Humanity, stewardship, and fidelity. These three are all as much within the province of law as is justice. Which is not to deny that justice is important. It is—in its place. But justice is not the only thing law should aim at, and in some areas it is not even the main thing. So there is, after all, a reason to single out justice for special mention, especially when we are worrying about the allotment of benefits and burdens amongst people. Courts often have to worry about that—indeed, every case produces both a winner and a loser, a benefit and a burden—so it is not surprising that courts worry a lot about justice. But when we make law, whether by legislation or by development of the common law, we must often be guided by other aspirations. Not only by justice, but also by what is morally appropriate, in all its different forms. I will return to these—the legal ideals that lie beyond justice—in future columns.
I look forward to your future columns, Les. I can think of lots more examples or ways to use your analysis – about the death penalty, about severe punishments generally, about retribution (why I can’t torture your people because your people tortured mine), etc.

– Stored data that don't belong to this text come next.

-- ==== Sys2Proof/WellFormed.lean ====
section
/-! DEFINITION. Well-formed commands: every unit that a command names is one that the largest part has
(spec/00_scope.md R2 to R9, spec/03_cell_core.md R57, R77, spec/14_host_niches.md R410, R422). The machine answers a command
that is not well-formed with the fault `noSuchUnit`. -/

namespace Sys2Proof

/-- The context is one of the four of one of the 10,368 physical cells. -/
def CtxRef.ok (x : CtxRef) : Bool := decide (x.ctx < 4) && decide (x.cell < 10368)

/-- The function is one of the 17 of the two ports, the queue one of its eight. -/
def SqEntry.ok (e : SqEntry) : Bool := decide (e.fn < 34) && decide (e.q < 8)

/-- The transport carries CAP messages; over Zovar the requester is a package link. -/
def CapMsg.ok (m : CapMsg) : Bool := decide (m.via ≤ 5) && !(m.via == 5 && decide (96 ≤ m.who))

/-- A counter bank is that of a cell, a court or a die. -/
def bankOk (kind unit : Nat) : Bool :=
  match kind with
  | 0 => decide (unit < 10368) | 1 => decide (unit < 144) | 2 => decide (unit < 4) | _ => false

/-- The window of a register access is one of the package's, and so is its function. -/
def RegAcc.ok (a : RegAcc) : Bool :=
  (match a.who with | some fn => decide (fn < 34) | none => true) && (match a.space with
    | 0 => true
    | 1 => decide (a.unit < 4)
    | 2 => decide (a.unit < 144)
    | 3 => decide (a.unit < 10368)
    | 4 => decide (a.unit < 34)
    | _ => false)

/-- A well-formed command. -/
def Instr.wf : Instr → Bool
  | .salu x => x.ok
  | .salui x => x.ok
  | .lui x => x.ok
  | .smul x => x.ok
  | .br x => x.ok
  | .j x => x.ok
  | .jal x => x.ok
  | .jr x => x.ok
  | .loop x => x.ok
  | .sfp x => x.ok
  | .dfp x => x.ok
  | .cvt x => x.ok
  | .cvtx x => x.ok
  | .ld x => x.ok
  | .st x => x.ok
  | .vmemLoad x => x.ok
  | .vmemStore x => x.ok
  | .tileLoad x => x.ok
  | .tileStore x => x.ok
  | .aadd x => x.ok
  | .aswap x => x.ok
  | .slotTake x => x.ok
  | .slotPut x => x.ok
  | .slotTimeout x => x.ok
  | .valu x => x.ok
  | .vfp x => x.ok
  | .vcmp x => x.ok
  | .vsel x => x.ok
  | .perm x => x.ok
  | .bcast x => x.ok
  | .extract x => x.ok
  | .slide x => x.ok
  | .lxsum x => x.ok
  | .lxadd x => x.ok
  | .lxout x => x.ok
  | .lxshr x => x.ok
  | .vcvt x => x.ok
  | .pred x => x.ok
  | .recv x => x.ok
  | .recvTimeout x => x.ok
  | .sendPosted x => x.ok
  | .sendRequest x => x.ok
  | .sendResponse x => x.ok
  | .sync x => x.ok
  | .rif x => x.ok
  | .dma x => x.ok
  | .tmac x => x.ok
  | .mwait x => x.ok
  | .pcfg x => x.ok
  | .nop x => x.ok
  | .halt x => x.ok
  | .yield x => x.ok
  | .fence x => x.ok
  | .waitt x => x.ok
  | .waittWake x => x.ok
  | .waitf x => x.ok
  | .rdtick x => x.ok
  | .rdctx x => x.ok
  | .brk x => x.ok
  | .rsig x => x.ok
  | .raspend x => x.ok
  | .ctxStart x => x.ok
  | .ctxHalt x => x.ok
  | .ctxStep x => x.ok
  | .ctxReset x => x.ok
  | .progValidWrite x _ => x.ok
  | .cellIsDataAccess n _ => decide (n < 10368)
  | .cellRegDataAccess n _ => decide (n < 10368)
  | .freezeWrite n _ => decide (n < 10368)
  | .freezeComplete n _ => decide (n < 10368)
  | .scanGo n _ => decide (n < 10368)
  | .scanDone n => decide (n < 10368)
  | .macFlagsRestart n => decide (n < 10368)
  | .spdOwnWrite n _ => decide (n < 10368)
  | .bankClearEnd n => decide (n < 10368)
  | .spdClearWrite n _ => decide (n < 10368)
  | .spdRingCfgWrite n r _ => decide (n < 10368) && decide (r < 16)
  | .spdRingReset n r => decide (n < 10368) && decide (r < 16)
  | .spdHostDataAccess n _ => decide (n < 10368)
  | .spdEccWriteback n word => decide (n < 10368) && decide (word < 49152)
  | .armRsDataAccess n _ => decide (n < 10368)
  | .armGo x => x.ok
  | .armStop x => x.ok
  | .armEnableWrite x _ => x.ok
  | .schedStart x => x.ok
  | .armShift n _ => decide (n < 10368)
  | .seamAlarm seam => decide (seam < 4)
  | .sprRtDataWrite court _ => decide (court < 144)
  | .epochActiveWrite niche _ => decide (niche < 16)
  | .privHoldWrite niche _ => decide (niche < 16)
  | .sprueMessageArrive n input vc _ => decide (n < 10368) && decide (input < 6) && decide (vc < 2)
  | .nackReceive n input vc => decide (n < 10368) && decide (input < 6) && decide (vc < 2)
  | .responseReceive n input vc => decide (n < 10368) && decide (input < 6) && decide (vc < 2)
  | .sprRspTimeout n tag => decide (n < 10368) && decide (tag < 4096)
  | .syncRead court => decide (court < 144)
  | .syncAdd court => decide (court < 144)
  | .syncSet court => decide (court < 144)
  | .syncCas court => decide (court < 144)
  | .syncWaitGe court => decide (court < 144)
  | .syncArrive court => decide (court < 144)
  | .syncAcquire court => decide (court < 144)
  | .syncRelease court => decide (court < 144)
  | .syncFlagSet court => decide (court < 144)
  | .syncFlagClear court => decide (court < 144)
  | .syncFlagWait court => decide (court < 144)
  | .orphanNotice court => decide (court < 144)
  | .syncWaitTimeout court _ => decide (court < 144)
  | .synStateWrite court k _ => decide (court < 144) && decide (k < 128)
  | .rifRequestArrive court => decide (court < 144)
  | .rifPrologue court => decide (court < 144)
  | .gather court => decide (court < 144)
  | .scadd court => decide (court < 144)
  | .segred court => decide (court < 144)
  | .sort court => decide (court < 144)
  | .topk court => decide (court < 144)
  | .rifComplete court => decide (court < 144)
  | .xbarRound court => decide (court < 144)
  | .crtClear court => decide (court < 144)
  | .plinthClearEnd court => decide (court < 144)
  | .crtHostDataAccess court fn _ => decide (court < 144) && decide (fn < 34)
  | .dmaDescArrive court => decide (court < 144)
  | .dmaSpdToPln court queue => decide (court < 144) && decide (queue < 16)
  | .dmaPlnToSpd court queue => decide (court < 144) && decide (queue < 16)
  | .dmaPlnToHbm court queue => decide (court < 144) && decide (queue < 16)
  | .dmaHbmToPln court queue => decide (court < 144) && decide (queue < 16)
  | .dmaSpdToHbm court queue => decide (court < 144) && decide (queue < 16)
  | .dmaHbmToSpd court queue => decide (court < 144) && decide (queue < 16)
  | .zeroH court queue => decide (court < 144) && decide (queue < 16)
  | .dmaComplete court queue => decide (court < 144) && decide (queue < 16)
  | .hbmPatrolScrub line => decide (line < 3221225472)
  | .macOpComplete n => decide (n < 10368)
  | .checkpointResult n _ _ => decide (n < 10368)
  | .arbitration n _ => decide (n < 10368)
  | .frameTriggerFree niche => decide (niche < 16)
  | .frameTriggerEvent niche => decide (niche < 16)
  | .frameTriggerPod niche => decide (niche < 16)
  | .frameEdge niche => decide (niche < 16)
  | .tmbNframeModeWrite niche _ => decide (niche < 16)
  | .ingressEntryArrive ring _ entry _ => decide (ring < 128) && decide (entry.length ≤ 224)
  | .egressSlotWrite ring _ => decide (ring < 128)
  | .pendWaitExpiry p => decide (p < 8)
  | .sqTailDoorbell fn q _ => decide (fn < 34) && decide (q < 8)
  | .cqHeadDoorbell fn q _ => decide (fn < 34) && decide (q < 8)
  | .egrHeadDoorbell fn q _ => decide (fn < 34) && decide (q < 16)
  | .cmdNop e => e.ok
  | .writeHbm e => e.ok
  | .readHbm e => e.ok
  | .loadCast _ e _ => e.ok
  | .cmdStart e => e.ok
  | .cmdStop e => e.ok
  | .nicheReset niche e => decide (niche < 16) && (match e with | some e => e.ok | none => true)
  | .ingressPost e => e.ok
  | .nicheCreate e => e.ok
  | .nicheDestroy e => e.ok
  | .bindVf e => e.ok
  | .setWindow e => e.ok
  | .bind e => e.ok
  | .hostBar2Read fn off len => decide (fn < 34) && decide (off % 4096 + len ≤ 4096)
  | .hostBar2Write fn off data _ => decide (fn < 34) && decide (off % 4096 + data.length ≤ 4096)
  | .functionLevelReset fn => decide (fn < 34)
  | .perstAssert port => decide (port < 2)
  | .regWrite a => a.ok
  | .tmbTickLowRead _ => true
  | .pmcCntLowRead kind unit k _ => bankOk kind unit && decide (k < 8)
  | .pmcSampDataRead n _ => decide (n < 10368)
  | .pmcSnapGo kind unit => bankOk kind unit
  | .pmcGsnapLatch => true
  | .pmcOverflow e => bankOk e.kind e.unit
  | .pmcSample e => (e.kind == 0 && decide (e.unit < 10368))
  | .bwWindowLatch _ => true
  | .faultLogEntry source index => decide (index < if source = 0 then 10368 else if source = 1 then 144 else 4)
  | .zovarDataFrame link _ => decide (link < 96)
  | .zovarIdleFrame link _ => decide (link < 96)
  | .zovarHello link _ => decide (link < 96)
  | .zovarPing link _ _ => decide (link < 96)
  | .zovarPong link _ _ => decide (link < 96)
  | .zovarBadFrame link _ => decide (link < 96)
  | .txFrameSlot link => decide (link < 96)
  | .replayTimeout link => decide (link < 96)
  | .linkEnableWrite link _ => decide (link < 96)
  | .linkRetrain link => decide (link < 96)
  | .linkDetect link _ _ => decide (link < 96)
  | .linkEqDone link _ _ => decide (link < 96)
  | .berWindowEnd link _ _ => decide (link < 96)
  | .linkLock link => decide (link < 96)
  | .linkLockLost link => decide (link < 96)
  | .lockTExpiry link => decide (link < 96)
  | .negTExpiry link => decide (link < 96)
  | .holdTExpiry link => decide (link < 96)
  | .helloTSend link => decide (link < 96)
  | .deadTExpiry link => decide (link < 96)
  | .recoverTExpiry link => decide (link < 96)
  | .downHoldExpiry link => decide (link < 96)
  | .measTPing link _ => decide (link < 96)
  | .fecDegrade link _ => decide (link < 96)
  | .linkDown link => decide (link < 96)
  | .packetReceive link => decide (link < 96)
  | .pktDesc link => decide (link < 96)
  | .pktSync link => decide (link < 96)
  | .pktEdgeIn link => decide (link < 96)
  | .pktMgmt link => decide (link < 96)
  | .vl0Deliver link => decide (link < 96)
  | .announceSend => true
  | .announce link => decide (link < 96)
  | .parentLoss => true
  | .timeSyncSend link _ => decide (link < 96)
  | .timeSync link _ => decide (link < 96)
  | .holdoverExpiry => true
  | .fallback link => decide (link < 96)
  | .slotSend niche _ => decide (niche < 16)
  | .collInstanceStart niche _ => decide (niche < 16)
  | .collSegment link => decide (link < 96)
  | .collAck link => decide (link < 96)
  | .collLost link => decide (link < 96)
  | .collRetxExpiry niche _ _ _ _ => decide (niche < 16)
  | .collTExpiry niche _ _ => decide (niche < 16)
  | .instTExpiry niche _ _ => decide (niche < 16)
  | .stragglerWindowEnd => true
  | .heal n => decide (n < 10368)
  | .healShift niche => decide (niche < 16)
  | .maquetteActivate niche => decide (niche < 16)
  | .relocate niche => decide (niche < 16)
  | .raspPassStart court _ => decide (court < 144)
  | .confirmationTest n _ => decide (n < 10368)
  | .contextWatchdog x => x.ok
  | .nicheWatchdog niche => decide (niche < 16)
  | .atelierWatchdog die => decide (die < 4)
  | .escalationTimeout _ _ => true
  | .cellReset n => decide (n < 10368)
  | .dieReset die => decide (die < 4)
  | .packageReset => true
  | .powerCycle => true
  | .crashCast _ _ _ => true
  | .crashCastAbandon => true
  | .dieResetReq _ => true
  | .pkgResetReq => true
  | .pwrcycReq => true
  | .sysRstDeassert _ => true
  | .sysRstAssert => true
  | .bringup _ => true
  | .bootTakeover => true
  | .brownOut rail => decide (rail < 13)
  | .overvoltage rail => decide (0 < rail ∧ rail < 13)
  | .nvWriteBlock => true
  | .nvWriteResume => true
  | .nvJournalWrite _ => true
  | .refclkLoss => true
  | .thermHot _ => true
  | .thermCool _ => true
  | .thermLimit _ => true
  | .thermTrip _ => true
  | .powerCapCheck _ _ => true
  | .profileChange _ => true
  | .capRead m => m.ok
  | .capWrite m => m.ok
  | .capInfo m => m.ok
  | .capNext m => m.ok
  | .capTunnel m => m.ok
  | .spdmMessage m => decide (m.via < 6)
  | .spdmHeartbeatExpiry _ => true
  | .capCommand m => m.ok
  | .profileWrite m => m.ok
  | .flawMapWrite m => m.ok
  | .deviceIdWrite m => m.ok
  | .fwData m => m.ok
  | .fwVerify m => m.ok
  | .fwActivate m => m.ok
  | .fwCommit m => m.ok
  | .commitTExpiry die => decide (die < 4)
  | .svnRaise m => m.ok
  | .debugToken m => (m.via == 6 || m.ok)
  | .keyZeroise => true
  | .gpioFuncWrite _ => true
  | .thermLimitEnd _ => true
  | .mgmtPhyLinkUp => true
  | .plinthEccWriteback court word => decide (court < 144) && decide (word < 1048576)

end Sys2Proof
end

As as someone in the legislation business, your analysis will help my analysis in some projects.
OTOH I think ‘cease and desist’ is not a meaningless duplicate (like ‘fair and equitable’): ‘cease’ means ‘stop’: ‘desist’ means ‘and don’t start again’. There’s probably some kind of temporal idea – in old-fashioned language – in ‘have (= get) and hold (= keep)’, and certainly in the (non-legal, or illegal) ‘stand and deliver’.
I’m sure that the use of “appropriate and just” in s. 24 of the Charter means at least as much, and each word in the phrase adds just as much, to the meaning of the entire phrase, as does each word in the phrase “fairness and justice” when used by the SCC in statements such as this: “because it would offend basic notions of fairness and justice”.
Of course, I could be wrong, in either or both cases.